--- START ---

-- ==== Sys2Proof/Tests/Slice0.lean ====
section
/-! SUPPORT. Tests: ill-formed terms, words written out bit by bit from spec/30_encoding, single steps with the results of
spec/95_test_vectors (the vector's id stands in each comment), and a witness for every statement with hypotheses. The
parameters are the REF instantiation of spec/95, which is an example only. -/

namespace Sys2Proof.Tests

open Sys2Proof.Machine

/-- The REF instantiation of spec/95. -/
def refParams : Params := { w := 8, a := 6, b := 64, d := 10, e := 9, f := 55, w0Low := 6, initRun := true, c := 60 }

def ref : Config := { toParams := refParams, ok := by decide }

/-- REF with the timer left stopped by INIT. -/
def refStopped : Config := { toParams := { refParams with initRun := false }, ok := by decide }

/-- After INIT and START, nothing in flight, boundary 100, no device on the line there. -/
def ready : State :=
  { state := 0x00, sampled := true, cnt := 23, cmp := 64, tRun := true, tPeriodic := true, ie := true, ip := false,
    dir := false, out := false, inited := true, fault := 0, act := .idle, port := [], rsp := none, k := 100,
    diag := none, env := [(100, false), (101, true)], cfg := ref }

/-- `ready` with a tag in STATE, the pin as R42 I3 says, and an event pending. -/
def pending (t : Byte) : State := { ready with state := t, ip := true, dir := t == 0x01 || t == 0x03 || t == 0x05 }

/-- An operation in flight. -/
def busy : State := { ready with state := 0x03, dir := true, cnt := 3, cmp := 6 }

/-- Before INIT, `STATE` happening to hold 0x04. -/
def cold : State := { ready with inited := false, state := 0x04, tRun := false, ie := false, tPeriodic := false }

/-- A fault recorded. -/
def failed : State := { ready with fault := 3 }

def nextOf : Host.Outcome State Fault Refusal → Option State
  | .next t => some t
  | .fault _ | .refused _ => none

/-! ### Ill-formed terms are refused, each by its check -/

theorem test_wf_opcode : CmdFields.wellFormed { op := 0x7, z := 0, imm := 0 } = false ∧ CmdFields.opDefined { op := 0xC, z := 0, imm := 0 } = false := by decide
theorem test_wf_z : CmdFields.wellFormed { op := 0xA, z := 1, imm := 0xB2 } = false := by decide
theorem test_wf_imm : CmdFields.wellFormed { op := 0xB, z := 0, imm := 1 } = false := by decide
theorem test_wf_kind : CmdFields.wellFormed { op := 0x3, z := 0, imm := 3 } = false ∧ CmdFields.wellFormed { op := 0x3, z := 0, imm := 2 } = true := by decide
theorem test_wf_bit : CmdFields.wellFormed { op := 0x8, z := 0, imm := 2 } = false ∧ CmdFields.wellFormed { op := 0x8, z := 0, imm := 1 } = true := by decide
theorem test_wf_tag : tagLegal 0x08 = false ∧ tagLegal 0x07 = true := by decide
theorem test_wf_width : Params.toConfig? { refParams with w := 0 } = none := by decide
theorem test_wf_zero_delay : Params.toConfig? { refParams with e := 0 } = none := by decide
theorem test_wf_long_delay :
    Params.toConfig? { refParams with b := 256 } = none ∧ (Params.toConfig? { refParams with b := 255 }).isSome = true := by decide
theorem test_wf_other_delays :
    Params.toConfig? { refParams with a := 0 } = none ∧ Params.toConfig? { refParams with d := 0 } = none ∧
      Params.toConfig? { refParams with f := 0 } = none ∧ Params.toConfig? { refParams with w0Low := 0 } = none := by decide

/-- D10 bounds C too; G to J are free, as in GK1. -/
theorem test_wf_unused_constants :
    Params.toConfig? { refParams with c := 0 } = none ∧ Params.toConfig? { refParams with c := 256 } = none ∧
      (Params.toConfig? { refParams with g := 0, h := 480, i := 70, j := 410 }).isSome = true := by decide

/-! ### Decoding of words written out from R81, R83, R84: op, z, imm -/

theorem test_decode_nop : decodeCommand 0b0000_0000_00000000 = .ok .nop := by rfl
theorem test_decode_init : decodeCommand 0b0001_0000_00000000 = .ok .init := by rfl
theorem test_decode_start : decodeCommand 0b0010_0000_00000000 = .ok .start := by rfl
theorem test_decode_armW0 : decodeCommand 0b0011_0000_00000000 = .ok .armW0 := by rfl
theorem test_decode_armW1 : decodeCommand 0b0011_0000_00000001 = .ok .armW1 := by rfl
theorem test_decode_armRd : decodeCommand 0b0011_0000_00000010 = .ok .armRd := by rfl
theorem test_decode_rdState : decodeCommand 0b0100_0000_00000000 = .ok .rdState := by rfl
theorem test_decode_rdSample : decodeCommand 0b0101_0000_00000000 = .ok .rdSample := by rfl
theorem test_decode_waitIdle : decodeCommand 0b0110_0000_00000000 = .ok .waitIdle := by rfl
theorem test_decode_writeBit :
    decodeCommand 0b1000_0000_00000000 = .ok (.writeBit false) ∧ decodeCommand 0b1000_0000_00000001 = .ok (.writeBit true) :=
  ⟨by rfl, by rfl⟩
theorem test_decode_readBit : decodeCommand 0b1001_0000_00000000 = .ok .readBit := by rfl
theorem test_decode_writeByte :
    decodeCommand 0b1010_0000_10110010 = .ok (.writeByte 0xB2) ∧ decodeCommand 0b1010_0000_11111111 = .ok (.writeByte 0xFF) :=
  ⟨by rfl, by rfl⟩
theorem test_decode_readByte : decodeCommand 0b1011_0000_00000000 = .ok .readByte := by rfl
theorem test_decode_tags :
    decodeTag 0b00000000 = .ok .hIdle ∧ decodeTag 0b00000001 = .ok .hW0Low ∧ decodeTag 0b00000010 = .ok .hW0Rel ∧
      decodeTag 0b00000011 = .ok .hW1Low ∧ decodeTag 0b00000100 = .ok .hW1Rel ∧ decodeTag 0b00000101 = .ok .hRdLow ∧
      decodeTag 0b00000110 = .ok .hRdSample ∧ decodeTag 0b00000111 = .ok .hRdRel := by
  refine ⟨?_, ?_, ?_, ?_, ?_, ?_, ?_, ?_⟩ <;> rfl
/-- E17 to E24, and the first illegal tag. -/
theorem test_decode_reserved :
    decodeCommand 0x3003 = .error .reservedKind ∧ decodeCommand 0x8002 = .error .operandNotABit ∧
      decodeCommand 0x0001 = .error .nonzeroImm ∧ decodeCommand 0x1100 = .error .nonzeroZ ∧
      decodeCommand 0xA1B2 = .error .nonzeroZ ∧ decodeCommand 0x7000 = .error .reservedOpcode ∧
      decodeCommand 0xC000 = .error .reservedOpcode ∧ decodeCommand 0xFFFF = .error .reservedOpcode ∧
      decodeCommand 0xB001 = .error .nonzeroImm ∧ decodeTag 0x08 = .error .illegalTag := by
  refine ⟨?_, ?_, ?_, ?_, ?_, ?_, ?_, ?_, ?_, ?_⟩ <;> rfl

--- END ---

▶ Required work: Would you copy out all the entries above without changing a single character?

▶ Exercise output:
-- ==== Sys2Proof/Tests/Slice0.lean ====
section
/-! SUPPORT. Tests: ill-formed terms, words written out bit by bit from spec/30_encoding, single steps with the results of
spec/95_test_vectors (the vector's id stands in each comment), and a witness for every statement with hypotheses. The
parameters are the REF instantiation of spec/95, which is an example only. -/

namespace Sys2Proof.Tests

open Sys2Proof.Machine

/-- The REF instantiation of spec/95. -/
def refParams : Params := { w := 8, a := 6, b := 64, d := 10, e := 9, f := 55, w0Low := 6, initRun := true, c := 60 }

def ref : Config := { toParams := refParams, ok := by decide }

/-- REF with the timer left stopped by INIT. -/
def refStopped : Config := { toParams := { refParams with initRun := false }, ok := by decide }

/-- After INIT and START, nothing in flight, boundary 100, no device on the line there. -/
def ready : State :=
  { state := 0x00, sampled := true, cnt := 23, cmp := 64, tRun := true, tPeriodic := true, ie := true, ip := false,
    dir := false, out := false, inited := true, fault := 0, act := .idle, port := [], rsp := none, k := 100,
    diag := none, env := [(100, false), (101, true)], cfg := ref }

/-- `ready` with a tag in STATE, the pin as R42 I3 says, and an event pending. -/
def pending (t : Byte) : State := { ready with state := t, ip := true, dir := t == 0x01 || t == 0x03 || t == 0x05 }

/-- An operation in flight. -/
def busy : State := { ready with state := 0x03, dir := true, cnt := 3, cmp := 6 }

/-- Before INIT, `STATE` happening to hold 0x04. -/
def cold : State := { ready with inited := false, state := 0x04, tRun := false, ie := false, tPeriodic := false }

/-- A fault recorded. -/
def failed : State := { ready with fault := 3 }

def nextOf : Host.Outcome State Fault Refusal → Option State
  | .next t => some t
  | .fault _ | .refused _ => none

/-! ### Ill-formed terms are refused, each by its check -/

theorem test_wf_opcode : CmdFields.wellFormed { op := 0x7, z := 0, imm := 0 } = false ∧ CmdFields.opDefined { op := 0xC, z := 0, imm := 0 } = false := by decide
theorem test_wf_z : CmdFields.wellFormed { op := 0xA, z := 1, imm := 0xB2 } = false := by decide
theorem test_wf_imm : CmdFields.wellFormed { op := 0xB, z := 0, imm := 1 } = false := by decide
theorem test_wf_kind : CmdFields.wellFormed { op := 0x3, z := 0, imm := 3 } = false ∧ CmdFields.wellFormed { op := 0x3, z := 0, imm := 2 } = true := by decide
theorem test_wf_bit : CmdFields.wellFormed { op := 0x8, z := 0, imm := 2 } = false ∧ CmdFields.wellFormed { op := 0x8, z := 0, imm := 1 } = true := by decide
theorem test_wf_tag : tagLegal 0x08 = false ∧ tagLegal 0x07 = true := by decide
theorem test_wf_width : Params.toConfig? { refParams with w := 0 } = none := by decide
theorem test_wf_zero_delay : Params.toConfig? { refParams with e := 0 } = none := by decide
theorem test_wf_long_delay :
    Params.toConfig? { refParams with b := 256 } = none ∧ (Params.toConfig? { refParams with b := 255 }).isSome = true := by decide
theorem test_wf_other_delays :
    Params.toConfig? { refParams with a := 0 } = none ∧ Params.toConfig? { refParams with d := 0 } = none ∧
      Params.toConfig? { refParams with f := 0 } = none ∧ Params.toConfig? { refParams with w0Low := 0 } = none := by decide

/-- D10 bounds C too; G to J are free, as in GK1. -/
theorem test_wf_unused_constants :
    Params.toConfig? { refParams with c := 0 } = none ∧ Params.toConfig? { refParams with c := 256 } = none ∧
      (Params.toConfig? { refParams with g := 0, h := 480, i := 70, j := 410 }).isSome = true := by decide

/-! ### Decoding of words written out from R81, R83, R84: op, z, imm -/

theorem test_decode_nop : decodeCommand 0b0000_0000_00000000 = .ok .nop := by rfl
theorem test_decode_init : decodeCommand 0b0001_0000_00000000 = .ok .init := by rfl
theorem test_decode_start : decodeCommand 0b0010_0000_00000000 = .ok .start := by rfl
theorem test_decode_armW0 : decodeCommand 0b0011_0000_00000000 = .ok .armW0 := by rfl
theorem test_decode_armW1 : decodeCommand 0b0011_0000_00000001 = .ok .armW1 := by rfl
theorem test_decode_armRd : decodeCommand 0b0011_0000_00000010 = .ok .armRd := by rfl
theorem test_decode_rdState : decodeCommand 0b0100_0000_00000000 = .ok .rdState := by rfl
theorem test_decode_rdSample : decodeCommand 0b0101_0000_00000000 = .ok .rdSample := by rfl
theorem test_decode_waitIdle : decodeCommand 0b0110_0000_00000000 = .ok .waitIdle := by rfl
theorem test_decode_writeBit :
    decodeCommand 0b1000_0000_00000000 = .ok (.writeBit false) ∧ decodeCommand 0b1000_0000_00000001 = .ok (.writeBit true) :=
  ⟨by rfl, by rfl⟩
theorem test_decode_readBit : decodeCommand 0b1001_0000_00000000 = .ok .readBit := by rfl
theorem test_decode_writeByte :
    decodeCommand 0b1010_0000_10110010 = .ok (.writeByte 0xB2) ∧ decodeCommand 0b1010_0000_11111111 = .ok (.writeByte 0xFF) :=
  ⟨by rfl, by rfl⟩
theorem test_decode_readByte : decodeCommand 0b1011_0000_00000000 = .ok .readByte := by rfl
theorem test_decode_tags :
    decodeTag 0b00000000 = .ok .hIdle ∧ decodeTag 0b00000001 = .ok .hW0Low ∧ decodeTag 0b00000010 = .ok .hW0Rel ∧
      decodeTag 0b00000011 = .ok .hW1Low ∧ decodeTag 0b00000100 = .ok .hW1Rel ∧ decodeTag 0b00000101 = .ok .hRdLow ∧
      decodeTag 0b00000110 = .ok .hRdSample ∧ decodeTag 0b00000111 = .ok .hRdRel := by
  refine ⟨?_, ?_, ?_, ?_, ?_, ?_, ?_, ?_⟩ <;> rfl
/-- E17 to E24, and the first illegal tag. -/
theorem test_decode_reserved :
    decodeCommand 0x3003 = .error .reservedKind ∧ decodeCommand 0x8002 = .error .operandNotABit ∧
      decodeCommand 0x0001 = .error .nonzeroImm ∧ decodeCommand 0x1100 = .error .nonzeroZ ∧
      decodeCommand 0xA1B2 = .error .nonzeroZ ∧ decodeCommand 0x7000 = .error .reservedOpcode ∧
      decodeCommand 0xC000 = .error .reservedOpcode ∧ decodeCommand 0xFFFF = .error .reservedOpcode ∧
      decodeCommand 0xB001 = .error .nonzeroImm ∧ decodeTag 0x08 = .error .illegalTag := by
  refine ⟨?_, ?_, ?_, ?_, ?_, ?_, ?_, ?_, ?_, ?_⟩ <;> rfl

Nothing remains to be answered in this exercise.